[Task data]
-- ==== Sys2Proof/Machine/Ops.lean ====
section
/-! DEFINITION. The named operations every meaning uses: sparse tables, registers and their fields, counters, page events and the event queue, the faults raised to Sump, time stamps, board SDRAM, power domains. -/
namespace Sys2Proof.Machine

/-- What a sparse table holds at a key; d is what an unlisted key reads as. -/
def tabGet {α : Type} (t : Tab α) (d : α) (k : Nat) : α :=
  match t with
  | [] => d
  | (k', v) :: r => if k' = k then v else tabGet r d k

/-- A sparse table with a key set to a value; an entry equal to d, what an unlisted key reads as, is not kept. -/
def tabPut {α : Type} [DecidableEq α] (t : Tab α) (d : α) (k : Nat) (v : α) : Tab α :=
  match t with
  | [] => if v = d then [] else [(k, v)]
  | (k', v') :: r =>
    if k < k' then (if v = d then (k', v') :: r else (k, v) :: (k', v') :: r)
    else if k = k' then (if v = d then r else (k, v) :: r)
    else (k', v') :: tabPut r d k v

/-- What an association list holds at a key. -/
def alGet {α : Type} (l : List (Nat × α)) (k : Nat) : Option α := (l.find? fun e => e.1 == k).map (·.2)

/-- An association list without a key. -/
def alDel {α : Type} (l : List (Nat × α)) (k : Nat) : List (Nat × α) := l.filter fun e => e.1 != k

/-- An association list with a key set to a value. -/
def alPut {α : Type} (l : List (Nat × α)) (k : Nat) (v : α) : List (Nat × α) := (k, v) :: alDel l k

/-- The word of the register map at a BAR0 offset. -/
def State.rdW (s : State) (off : Nat) : Word := tabGet s.regs (resetWord off) off

/-- The register map with the word at a BAR0 offset set. -/
def State.wrW (s : State) (off : Nat) (w : Word) : State := { s with regs := tabPut s.regs (resetWord off) off w }

/-- The value of a register field. -/
def State.rd (s : State) (f : Fld) : Nat := getBits (s.rdW f.off) f.lo f.len

/-- A register field set to the low bits of a value. -/
def State.wr (s : State) (f : Fld) (v : Nat) : State := s.wrW f.off (putBits (s.rdW f.off) f.lo f.len v)

/-- Whether a one-bit field is 1. -/
def State.flag (s : State) (f : Fld) : Bool := s.rd f == 1

/-- A one-bit field set. -/
def State.put (s : State) (f : Fld) (b : Bool) : State := s.wr f (b2n b)

/-- A counter increased by n, saturating at the top of its field. -/
def State.add (s : State) (f : Fld) (n : Nat) : State := s.wr f (min (s.rd f + n) (2 ^ f.len - 1))

/-- A counter increased by 1, saturating. -/
def State.inc (s : State) (f : Fld) : State := s.add f 1

/-- A counter increased by 1, wrapping. -/
def State.incWrap (s : State) (f : Fld) : State := s.wr f (s.rd f + 1)

/-- Every word from an offset over n bytes at its reset value. -/
def State.clearRange (s : State) (off n : Nat) : State :=
  { s with regs := s.regs.filter fun e => !(decide (off ≤ e.1) && decide (e.1 < off + n)) }

/-- A command begins: nothing has been sent out yet. -/
def State.start (s : State) : State := { s with out := [] }

/-- Something is sent out. -/
def State.emit (s : State) (o : Out) : State := { s with out := s.out ++ [o] }

/-- A free value has been drawn. -/
def State.draw (s : State) : State := { s with freeCtr := s.freeCtr + 1 }

/-- The time unit: 2^40 units are 1 ps (R234). -/
def ps : Nat := 2 ^ 40

/-- 1 ns in time units. -/
def ns : Nat := 1000 * ps

/-- 1 µs in time units. -/
def us : Nat := 1000 * ns

/-- 1 ms in time units. -/
def ms : Nat := 1000 * us

/-- 1 s in time units. -/
def sec : Nat := 1000 * ms

/-- One CLK_LOOP cycle, 1.5625 ns (R22). -/
def loopTick : Nat := 3125 * 2 ^ 39

/-- Local time: CLK_LOOP cycles since the root PLL locked, on which the device measures its intervals; no step of network time moves it. -/
def State.up (s : State) : Nat := s.mon.clock * loopTick

/-- The seconds of a time (R234), 48 bits. -/
def secOf (t : Nat) : Nat := t / sec % 2 ^ 48

/-- The nanoseconds of a time within its second (R234). -/
def nsOf (t : Nat) : Nat := t % sec / ns

/-- The time of seconds and nanoseconds. -/
def timeOf (s n : Nat) : Nat := s * sec + n * ns

/-- A time stamp as the device writes it (R238): 48 bits of seconds and 32 bits of nanoseconds, little-endian. -/
def stamp (t : Nat) : List Byte := leBytes 6 (secOf t) ++ leBytes 4 (nsOf t)

/-- A time held in three registers (R230): nanoseconds, seconds [31:0], seconds [47:32]. -/
def State.wrTime (s : State) (off t : Nat) : State :=
  ((s.wrW off (BitVec.ofNat 32 (nsOf t))).wrW (off + 4) (BitVec.ofNat 32 (secOf t))).wrW (off + 8) (BitVec.ofNat 32 (secOf t / 2 ^ 32))

/-- The time that three registers hold (R230). -/
def State.rdTime (s : State) (off : Nat) : Nat :=
  timeOf ((s.rdW (off + 4)).toNat + 2 ^ 32 * ((s.rdW (off + 8)).toNat % 2 ^ 16)) ((s.rdW off).toNat % 2 ^ 30)

/-- The quantity that two registers hold, least significant word first (R8). -/
def State.rd64 (s : State) (off : Nat) : Nat := (s.rdW off).toNat + 2 ^ 32 * (s.rdW (off + 4)).toNat

/-- Two registers set to a quantity (R8). -/
def State.wr64 (s : State) (off v : Nat) : State :=
  (s.wrW off (BitVec.ofNat 32 v)).wrW (off + 4) (BitVec.ofNat 32 (v / 2 ^ 32))

/-- The state of a switched domain (R412). -/
def State.domain (s : State) (d : Nat) : Dom := tabGet s.dom Dom.onIdle d

/-- A switched domain's state set. -/
def State.setDomain (s : State) (d : Nat) (v : Dom) : State := { s with dom := tabPut s.dom Dom.onIdle d v }

/-- Whether a switched domain is ON (R412). -/
def State.domOn (s : State) (d : Nat) : Bool := (s.domain d).pstate == 2

/-- The switched domain of a page (R411, R412). -/
def domOfPage (pg : Nat) : Option Nat :=
  (pageOf pg).bind fun p => p.dom.map (· + (pg - p.base) / 0x1000)

/-- Whether a page's registers can be reached: its domain is ON, or it lies in none (R413). -/
def State.pageOn (s : State) (pg : Nat) : Bool :=
  match domOfPage pg with
  | some d => s.domOn d
  | none => s.dev != .off

/-- PG_STATE of a page is RUN (R434). -/
def State.pageRun (s : State) (pg : Nat) : Bool := s.pageOn pg && s.rd (Reg.HDR.PG_STATE.STATE pg) == 2

/-- An ignored or refused write at a page offset is counted in PG_ERRCNT (R433); 0xFFF stands for a window. -/
def State.err (s : State) (pg off : Nat) : State :=
  (s.inc (Reg.HDR.PG_ERRCNT.COUNT pg)).wr (Reg.HDR.PG_ERRCNT.LAST_OFFSET pg) off

/-- A fault is raised to Sump (R390). -/
def State.raise (s : State) (src data : Nat) : State :=
  { s with inbox := s.inbox ++ [⟨src, data % 2 ^ 32, false, false⟩] }

/-- A fault that has itself moved the device to SAFE or HALT is raised to Sump (R395). -/
def State.raiseDirect (s : State) (src data : Nat) : State :=
  { s with inbox := s.inbox ++ [⟨src, data % 2 ^ 32, false, true⟩] }

/-- The byte of a memory at an address, when it has been written. -/
def memGet (m : List Host.Cell) (a : Nat) : Option Byte := alGet m a

/-- A memory with a byte written, addresses strictly rising. -/
def memPut (m : List Host.Cell) (a : Nat) (b : Byte) : List Host.Cell :=
  match m with
  | [] => [(a, b)]
  | (a', b') :: r => if a < a' then (a, b) :: (a', b') :: r else if a = a' then (a, b) :: r else (a', b') :: memPut r a b

/-- The canonical form of a memory: addresses strictly rising. -/
def Memory.wf (m : List Host.Cell) : Bool :=
  match m with
  | (a, _) :: (a', b') :: r => decide (a < a') && Memory.wf ((a', b') :: r)
  | _ => true

/-- What board SDRAM returns at an address: the byte written there, or a free value where nothing has been written (R489). -/
def State.sdByte (s : State) (a : Nat) : Byte := (memGet s.sd a).getD (Config.sdramByte s.freeCtr a)

/-- n bytes of board SDRAM from an address. -/
def State.sdBytes (s : State) (a n : Nat) : List Byte := (List.range n).map fun i => s.sdByte (a + i)

/-- Bytes written into a memory from an address. -/
def memWrite (m : List Host.Cell) (a : Nat) : List Byte → List Host.Cell
  | [] => m
  | b :: r => memWrite (memPut m a b) (a + 1) r

/-- Bytes written into board SDRAM from an address. -/
def State.sdWrite (s : State) (a : Nat) (l : List Byte) : State := { s with sd := memWrite s.sd a l }

/-- CAP of R444 in GiB: the smallest channel capacity. -/
def State.sdCapGib (s : State) : Nat :=
  min (min (s.rd (Reg.SDRAM.GEOMETRY.CAP_GIB 0)) (s.rd (Reg.SDRAM.GEOMETRY.CAP_GIB 1)))
    (min (s.rd (Reg.SDRAM.GEOMETRY.CAP_GIB 2)) (s.rd (Reg.SDRAM.GEOMETRY.CAP_GIB 3)))

/-- The bytes of board SDRAM: 4 × CAP (R444). -/
def State.sdSize (s : State) : Nat := 4 * s.sdCapGib * 2 ^ 30

/-- SDRAM is online while all four channels are trained and their pages are in RUN (R444). -/
def State.sdOnline (s : State) : Bool :=
  [0, 1, 2, 3].all fun c => s.flag (Reg.SDRAM.TRAIN_STATUS.TRAINED c) && s.pageRun (0x14000 + 0x1000 * c)

/-- The bytes of SDRAM partition p: first address and size (R448). -/
def State.partition (s : State) (p : Nat) : Nat × Nat :=
  (s.rd (Reg.DEVICE.SDRAM_MAP_BASE.MB p) * 2 ^ 20, s.rd (Reg.DEVICE.SDRAM_MAP_SIZE.MB p) * 2 ^ 20)

/-- Whether n bytes from an address lie wholly inside partition p (R448). -/
def State.inPartition (s : State) (p a n : Nat) : Bool :=
  let q := s.partition p
  decide (q.1 ≤ a) && decide (a + n ≤ q.1 + q.2)

/-- The channel of an SDRAM address (R444). -/
def sdChan (a : Nat) : Nat := a / 256 % 4

/-- An MSI-X message of a vector (R439): sent when its table entry is not masked and the function is in D0; masked, its pending bit is set; in D3hot it waits (R429). -/
def State.msix (s : State) (v : Nat) : State :=
  if s.pcie.d3 then { s with pcie := { s.pcie with msiWait := s.pcie.msiWait ++ [v] } }
  else if getBits (s.rdW (0x7F0000 + 16 * v + 12)) 0 1 = 1 then s.wr ⟨0x7F1000 + 4 * (v / 32), v % 32, 1⟩ 1
  else s.emit (.msix v)

/-- Bytes written to a queue, in host memory or in board SDRAM by its LOCATION (R381). Writes to host memory wait while the function is in D3hot, and are discarded and counted while the link is down (R429). -/
def State.qWrite (s : State) (inSd : Bool) (a : Nat) (l : List Byte) : State :=
  if inSd then s.sdWrite a l
  else if s.pcie.up && s.pcie.d3 then { s with pcie := { s.pcie with dmaWait := s.pcie.dmaWait ++ [(a, l)] } }
  else if s.pcie.up then s.emit (.hostWrite a l)
  else s.inc Reg.PCIE.CNT_DMA_DISCARD.COUNT

/-- A bit of PG_EVT_RAW set with nothing else: the CMD page's own overflow event is not posted while the queue is full. -/
def State.rawBit (s : State) (pg bit : Nat) : State := s.wr ⟨pg + 0x10, bit, 1⟩ 1

/-- The bytes of an event entry (R383). -/
def eventEntry (pg bit flags pend t seq : Nat) : List Byte :=
  leBytes 2 (pg / 0x1000) ++ leBytes 1 bit ++ leBytes 1 flags ++ leBytes 4 pend ++ stamp t ++ leBytes 2 0 ++ leBytes 4 seq ++ leBytes 8 0

/-- An entry posted to the event queue (R383): written at the tail with the present phase, or counted where the queue is full; the vector fires (R439). -/
def State.eqPut (s : State) (pg bit pend t : Nat) : State :=
  let n := 2 ^ s.rd Reg.CMD.EQ_CFG.LOG2
  let tail := s.rd Reg.CMD.EQ_STATUS.TAIL
  if (tail + 1) % n = s.hq.eqHead % n then
    let s := (s.inc Reg.CMD.CNT_EQ_OVERFLOW.COUNT).rawBit 0xE000 5
    { s with hq := { s.hq with eqOvf := true } }
  else
    let flags := b2n s.hq.eqPh + 2 * b2n s.hq.eqOvf
    let a := (s.rd64 0xE300) + 32 * tail
    let s := s.qWrite (s.flag Reg.CMD.EQ_CFG.LOCATION) a (eventEntry pg bit flags pend t s.hq.eqSeq)
    let s := s.wr Reg.CMD.EQ_STATUS.TAIL ((tail + 1) % n)
    let s := { s with hq := { s.hq with eqOvf := false, eqSeq := (s.hq.eqSeq + 1) % 2 ^ 32, eqPh := if tail + 1 = n then !s.hq.eqPh else s.hq.eqPh } }
    s.msix (s.rd Reg.CMD.EQ_CFG.VECTOR)

/-- A newly pending event (R383): posted at once, or kept while the function is in D3hot (R429) or a queue in board SDRAM stalls (R444). -/
def State.post (s : State) (pg bit pend : Nat) : State :=
  if !s.flag Reg.CMD.EQ_CFG.ENABLE then s
  else if s.pcie.d3 || (s.flag Reg.CMD.EQ_CFG.LOCATION && !s.sdOnline) then
    { s with hq := { s.hq with eqWait := s.hq.eqWait ++ [(pg, bit, pend, s.now)] } }
  else s.eqPut pg bit pend s.now

/-- The events that waited are posted (R429, R444). -/
def State.postWaiting (s : State) : State :=
  if s.pcie.d3 || (s.flag Reg.CMD.EQ_CFG.LOCATION && !s.sdOnline) then s
  else
    s.hq.eqWait.foldl (fun s e => if s.flag Reg.CMD.EQ_CFG.ENABLE then s.eqPut e.1 e.2.1 e.2.2.1 e.2.2.2 else s)
      { s with hq := { s.hq with eqWait := [] } }

/-- PG_EVT_PEND of a page: RAW and EN (R433, R435). -/
def State.pend (s : State) (pg : Nat) : Word := s.rdW (pg + 0x10) &&& s.rdW (pg + 0x14)

/-- The PEND bits of a page that are set now and were not before are posted, lowest first (R383, R435). -/
def State.postNew (s : State) (pg : Nat) (before : Word) : State :=
  (onesOf 32 (s.pend pg &&& ~~~ before).toNat).foldl (fun s b => s.post pg b (s.pend pg).toNat) s

/-- Hardware raises an event bit of a page (R435). -/
def State.evt (s : State) (pg bit : Nat) : State :=
  let before := s.pend pg
  (s.rawBit pg bit).postNew pg before

/-- The global state changes (R24): STATE_CHANGE of the DEVICE page (R454). Leaving RUN for SAFE or HALT, READY is driven low (R422); on entry to ARMED and RUN the BOOT page says so (R427). -/
def State.goto (s : State) (d : DevState) : State :=
  if s.dev = d then s
  else
    let low := s.dev == .run && (d == .safe || d == .halt)
    let s := State.evt { s with dev := d, boot := { s.boot with readyLow := low || (s.boot.readyLow && d != .run), readyAt := if low then s.up else s.boot.readyAt } } 0 0
    if d = .armed then s.evt 0x3000 4 else if d = .run then s.evt 0x3000 5 else s

/-- A list of page offsets' counters at 0 (the pages' CNT_CLEAR). -/
def State.zero (s : State) (l : List Fld) : State := l.foldl (fun s f => s.wr f 0) s

end Sys2Proof.Machine
end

[Aim of the task] Set down again, word for word, the stretch of records from the line with "channel capacity. -/" to the line with "def State.sdSize (s", both of those lines included.

[The completed task]
/-- CAP of R444 in GiB: the smallest channel capacity. -/
def State.sdCapGib (s : State) : Nat :=
  min (min (s.rd (Reg.SDRAM.GEOMETRY.CAP_GIB 0)) (s.rd (Reg.SDRAM.GEOMETRY.CAP_GIB 1)))
    (min (s.rd (Reg.SDRAM.GEOMETRY.CAP_GIB 2)) (s.rd (Reg.SDRAM.GEOMETRY.CAP_GIB 3)))

/-- The bytes of board SDRAM: 4 × CAP (R444). -/
def State.sdSize (s : State) : Nat := 4 * s.sdCapGib * 2 ^ 30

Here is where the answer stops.